▸ **PROMPT**
Return precisely the opening lines of the listing below, ending with the line that contains "s.fresh := rfl".

======

/-! ## State.setPartCore -/

@[simp] theorem State.setPartCore_agenda (s : State) (c l k : Nat) (p : PartCore) : (s.setPartCore c l k p).agenda = s.agenda := rfl
@[simp] theorem State.setPartCore_cur (s : State) (c l k : Nat) (p : PartCore) : (s.setPartCore c l k p).cur = s.cur := rfl
@[simp] theorem State.setPartCore_nextId (s : State) (c l k : Nat) (p : PartCore) : (s.setPartCore c l k p).nextId = s.nextId := rfl
@[simp] theorem State.setPartCore_fresh (s : State) (c l k : Nat) (p : PartCore) : (s.setPartCore c l k p).fresh = s.fresh := rfl
@[simp] theorem State.setPartCore_mem (s : State) (c l k : Nat) (p : PartCore) : (s.setPartCore c l k p).mem = s.mem := rfl
@[simp] theorem State.setPartCore_host (s : State) (c l k : Nat) (p : PartCore) : (s.setPartCore c l k p).host = s.host := rfl
@[simp] theorem State.setPartCore_granules (s : State) (c l k : Nat) (p : PartCore) : (s.setPartCore c l k p).granules = s.granules := rfl
@[simp] theorem State.setPartCore_full (s : State) (c l k : Nat) (p : PartCore) : (s.setPartCore c l k p).full = s.full := rfl
@[simp] theorem State.setPartCore_llcBad (s : State) (c l k : Nat) (p : PartCore) : (s.setPartCore c l k p).llcBad = s.llcBad := rfl
@[simp] theorem State.setPartCore_hostBad (s : State) (c l k : Nat) (p : PartCore) : (s.setPartCore c l k p).hostBad = s.hostBad := rfl
@[simp] theorem State.setPartCore_tlb (s : State) (c l k : Nat) (p : PartCore) : (s.setPartCore c l k p).tlb = s.tlb := rfl
@[simp] theorem State.setPartCore_ctxs (s : State) (c l k : Nat) (p : PartCore) : (s.setPartCore c l k p).ctxs = s.ctxs := rfl
@[simp] theorem State.setPartCore_tiles (s : State) (c l k : Nat) (p : PartCore) : (s.setPartCore c l k p).tiles = s.tiles := rfl
@[simp] theorem State.setPartCore_net (s : State) (c l k : Nat) (p : PartCore) : (s.setPartCore c l k p).net = s.net := rfl
@[simp] theorem State.setPartCore_reqs (s : State) (c l k : Nat) (p : PartCore) : (s.setPartCore c l k p).reqs = s.reqs := rfl
@[simp] theorem State.setPartCore_held (s : State) (c l k : Nat) (p : PartCore) : (s.setPartCore c l k p).held = s.held := rfl
@[simp] theorem State.setPartCore_jobs (s : State) (c l k : Nat) (p : PartCore) : (s.setPartCore c l k p).jobs = s.jobs := rfl
@[simp] theorem State.setPartCore_deferred (s : State) (c l k : Nat) (p : PartCore) : (s.setPartCore c l k p).deferred = s.deferred := rfl
@[simp] theorem State.setPartCore_foreign (s : State) (c l k : Nat) (p : PartCore) : (s.setPartCore c l k p).foreign = s.foreign := rfl
@[simp] theorem State.setPartCore_services (s : State) (c l k : Nat) (p : PartCore) : (s.setPartCore c l k p).services = s.services := rfl
@[simp] theorem State.setPartCore_failedPages (s : State) (c l k : Nat) (p : PartCore) : (s.setPartCore c l k p).failedPages = s.failedPages := rfl
@[simp] theorem State.setPartCore_halted (s : State) (c l k : Nat) (p : PartCore) : (s.setPartCore c l k p).halted = s.halted := rfl
@[simp] theorem State.setPartCore_haltCode (s : State) (c l k : Nat) (p : PartCore) : (s.setPartCore c l k p).haltCode = s.haltCode := rfl
@[simp] theorem State.setPartCore_feat0a (s : State) (c l k : Nat) (p : PartCore) : (s.setPartCore c l k p).feat0a = s.feat0a := rfl
@[simp] theorem State.setPartCore_feat1a (s : State) (c l k : Nat) (p : PartCore) : (s.setPartCore c l k p).feat1a = s.feat1a := rfl
@[simp] theorem State.setPartCore_featDone (s : State) (c l k : Nat) (p : PartCore) : (s.setPartCore c l k p).featDone = s.featDone := rfl
@[simp] theorem State.setPartCore_hmb (s : State) (c l k : Nat) (p : PartCore) : (s.setPartCore c l k p).hmb = s.hmb := rfl
@[simp] theorem State.setPartCore_hmn (s : State) (c l k : Nat) (p : PartCore) : (s.setPartCore c l k p).hmn = s.hmn := rfl
@[simp] theorem State.setPartCore_hmw (s : State) (c l k : Nat) (p : PartCore) : (s.setPartCore c l k p).hmw = s.hmw := rfl
@[simp] theorem State.setPartCore_hmr (s : State) (c l k : Nat) (p : PartCore) : (s.setPartCore c l k p).hmr = s.hmr := rfl
@[simp] theorem State.setPartCore_msgIndex (s : State) (c l k : Nat) (p : PartCore) : (s.setPartCore c l k p).msgIndex = s.msgIndex := rfl
@[simp] theorem State.setPartCore_msgs (s : State) (c l k : Nat) (p : PartCore) : (s.setPartCore c l k p).msgs = s.msgs := rfl
@[simp] theorem State.setPartCore_areplya (s : State) (c l k : Nat) (p : PartCore) : (s.setPartCore c l k p).areplya = s.areplya := rfl
@[simp] theorem State.setPartCore_ports (s : State) (c l k : Nat) (p : PartCore) : (s.setPartCore c l k p).ports = s.ports := rfl
@[simp] theorem State.setPartCore_rasSeq (s : State) (c l k : Nat) (p : PartCore) : (s.setPartCore c l k p).rasSeq = s.rasSeq := rfl
@[simp] theorem State.setPartCore_rasDrop (s : State) (c l k : Nat) (p : PartCore) : (s.setPartCore c l k p).rasDrop = s.rasDrop := rfl
@[simp] theorem State.setPartCore_cethr (s : State) (c l k : Nat) (p : PartCore) : (s.setPartCore c l k p).cethr = s.cethr := rfl
@[simp] theorem State.setPartCore_rasCnt (s : State) (c l k : Nat) (p : PartCore) : (s.setPartCore c l k p).rasCnt = s.rasCnt := rfl
@[simp] theorem State.setPartCore_rows (s : State) (c l k : Nat) (p : PartCore) : (s.setPartCore c l k p).rows = s.rows := rfl
@[simp] theorem State.setPartCore_rasWait (s : State) (c l k : Nat) (p : PartCore) : (s.setPartCore c l k p).rasWait = s.rasWait := rfl
@[simp] theorem State.setPartCore_podid (s : State) (c l k : Nat) (p : PartCore) : (s.setPartCore c l k p).podid = s.podid := rfl
@[simp] theorem State.setPartCore_route (s : State) (c l k : Nat) (p : PartCore) : (s.setPartCore c l k p).route = s.route := rfl
@[simp] theorem State.setPartCore_portm (s : State) (c l k : Nat) (p : PartCore) : (s.setPartCore c l k p).portm = s.portm := rfl
@[simp] theorem State.setPartCore_ualctx (s : State) (c l k : Nat) (p : PartCore) : (s.setPartCore c l k p).ualctx = s.ualctx := rfl
@[simp] theorem State.setPartCore_carve (s : State) (c l k : Nat) (p : PartCore) : (s.setPartCore c l k p).carve = s.carve := rfl
@[simp] theorem State.setPartCore_out (s : State) (c l k : Nat) (p : PartCore) : (s.setPartCore c l k p).out = s.out := rfl
@[simp] theorem State.setPartCore_outHeld (s : State) (c l k : Nat) (p : PartCore) : (s.setPartCore c l k p).outHeld = s.outHeld := rfl
@[simp] theorem State.setPartCore_loans (s : State) (c l k : Nat) (p : PartCore) : (s.setPartCore c l k p).loans = s.loans := rfl
@[simp] theorem State.setPartCore_served (s : State) (c l k : Nat) (p : PartCore) : (s.setPartCore c l k p).served = s.served := rfl
@[simp] theorem State.setPartCore_told (s : State) (c l k : Nat) (p : PartCore) : (s.setPartCore c l k p).told = s.told := rfl
@[simp] theorem State.setPartCore_depends (s : State) (c l k : Nat) (p : PartCore) : (s.setPartCore c l k p).depends = s.depends := rfl
@[simp] theorem State.setPartCore_lentTo (s : State) (c l k : Nat) (p : PartCore) : (s.setPartCore c l k p).lentTo = s.lentTo := rfl
@[simp] theorem State.setPartCore_kept (s : State) (c l k : Nat) (p : PartCore) : (s.setPartCore c l k p).kept = s.kept := rfl
@[simp] theorem State.setPartCore_queues (s : State) (c l k : Nat) (p : PartCore) : (s.setPartCore c l k p).queues = s.queues := rfl
@[simp] theorem State.setPartCore_taken (s : State) (c l k : Nat) (p : PartCore) : (s.setPartCore c l k p).taken = s.taken := rfl
@[simp] theorem State.setPartCore_dnotc (s : State) (c l k : Nat) (p : PartCore) : (s.setPartCore c l k p).dnotc = s.dnotc := rfl
@[simp] theorem State.setPartCore_rackq (s : State) (c l k : Nat) (p : PartCore) : (s.setPartCore c l k p).rackq = s.rackq := rfl
@[simp] theorem State.setPartCore_spans (s : State) (c l k : Nat) (p : PartCore) : (s.setPartCore c l k p).spans = s.spans := rfl
@[simp] theorem State.setPartCore_reports (s : State) (c l k : Nat) (p : PartCore) : (s.setPartCore c l k p).reports = s.reports := rfl
@[simp] theorem State.setPartCore_doomed (s : State) (c l k : Nat) (p : PartCore) : (s.setPartCore c l k p).doomed = s.doomed := rfl
@[simp] theorem State.setPartCore_launchq (s : State) (c l k : Nat) (p : PartCore) : (s.setPartCore c l k p).launchq = s.launchq := rfl
@[simp] theorem State.setPartCore_replies (s : State) (c l k : Nat) (p : PartCore) : (s.setPartCore c l k p).replies = s.replies := rfl
@[simp] theorem State.setPartCore_courierDown (s : State) (c l k : Nat) (p : PartCore) : (s.setPartCore c l k p).courierDown = s.courierDown := rfl
@[simp] theorem State.setPartCore_hallmark (s : State) (c l k : Nat) (p : PartCore) : (s.setPartCore c l k p).hallmark = s.hallmark := rfl
@[simp] theorem State.setPartCore_at_ctx (s : State) (c l k : Nat) (p : PartCore) (n' : Nat) : (s.setPartCore c l k p).ctx n' = s.ctx n' := rfl
@[simp] theorem State.setPartCore_at_tme (s : State) (c l k : Nat) (p : PartCore) (n' m' : Nat) : (s.setPartCore c l k p).tme n' m' = s.tme n' m' := rfl
@[simp] theorem State.setPartCore_at_kernel (s : State) (c l k : Nat) (p : PartCore) (n' : Nat) : (s.setPartCore c l k p).kernel n' = s.kernel n' := rfl
@[simp] theorem State.setPartCore_at_ptnOf (s : State) (c l k : Nat) (p : PartCore) (n' m' : Nat) : (s.setPartCore c l k p).ptnOf n' m' = s.ptnOf n' m' := rfl
@[simp] theorem State.setPartCore_at_pkgSelf (s : State) (c l k : Nat) (p : PartCore) (n' : Nat) : (s.setPartCore c l k p).pkgSelf n' = s.pkgSelf n' := rfl
@[simp] theorem State.setPartCore_at_tile (s : State) (c l k : Nat) (p : PartCore) (n' : Nat) : (s.setPartCore c l k p).tile n' = s.tile n' := rfl
@[simp] theorem State.setPartCore_at_coreAt (s : State) (c l k : Nat) (p : PartCore) (n' m' : Nat) : (s.setPartCore c l k p).coreAt n' m' = s.coreAt n' m' := rfl
@[simp] theorem State.setPartCore_at_seat (s : State) (c l k : Nat) (p : PartCore) (q' : SeatId) : (s.setPartCore c l k p).seat q' = s.seat q' := rfl
@[simp] theorem State.setPartCore_at_req (s : State) (c l k : Nat) (p : PartCore) (n' : Nat) : (s.setPartCore c l k p).req n' = s.req n' := rfl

======

▸ **YOUR RESPONSE**
/-! ## State.setPartCore -/

@[simp] theorem State.setPartCore_agenda (s : State) (c l k : Nat) (p : PartCore) : (s.setPartCore c l k p).agenda = s.agenda := rfl
@[simp] theorem State.setPartCore_cur (s : State) (c l k : Nat) (p : PartCore) : (s.setPartCore c l k p).cur = s.cur := rfl
@[simp] theorem State.setPartCore_nextId (s : State) (c l k : Nat) (p : PartCore) : (s.setPartCore c l k p).nextId = s.nextId := rfl
@[simp] theorem State.setPartCore_fresh (s : State) (c l k : Nat) (p : PartCore) : (s.setPartCore c l k p).fresh = s.fresh := rfl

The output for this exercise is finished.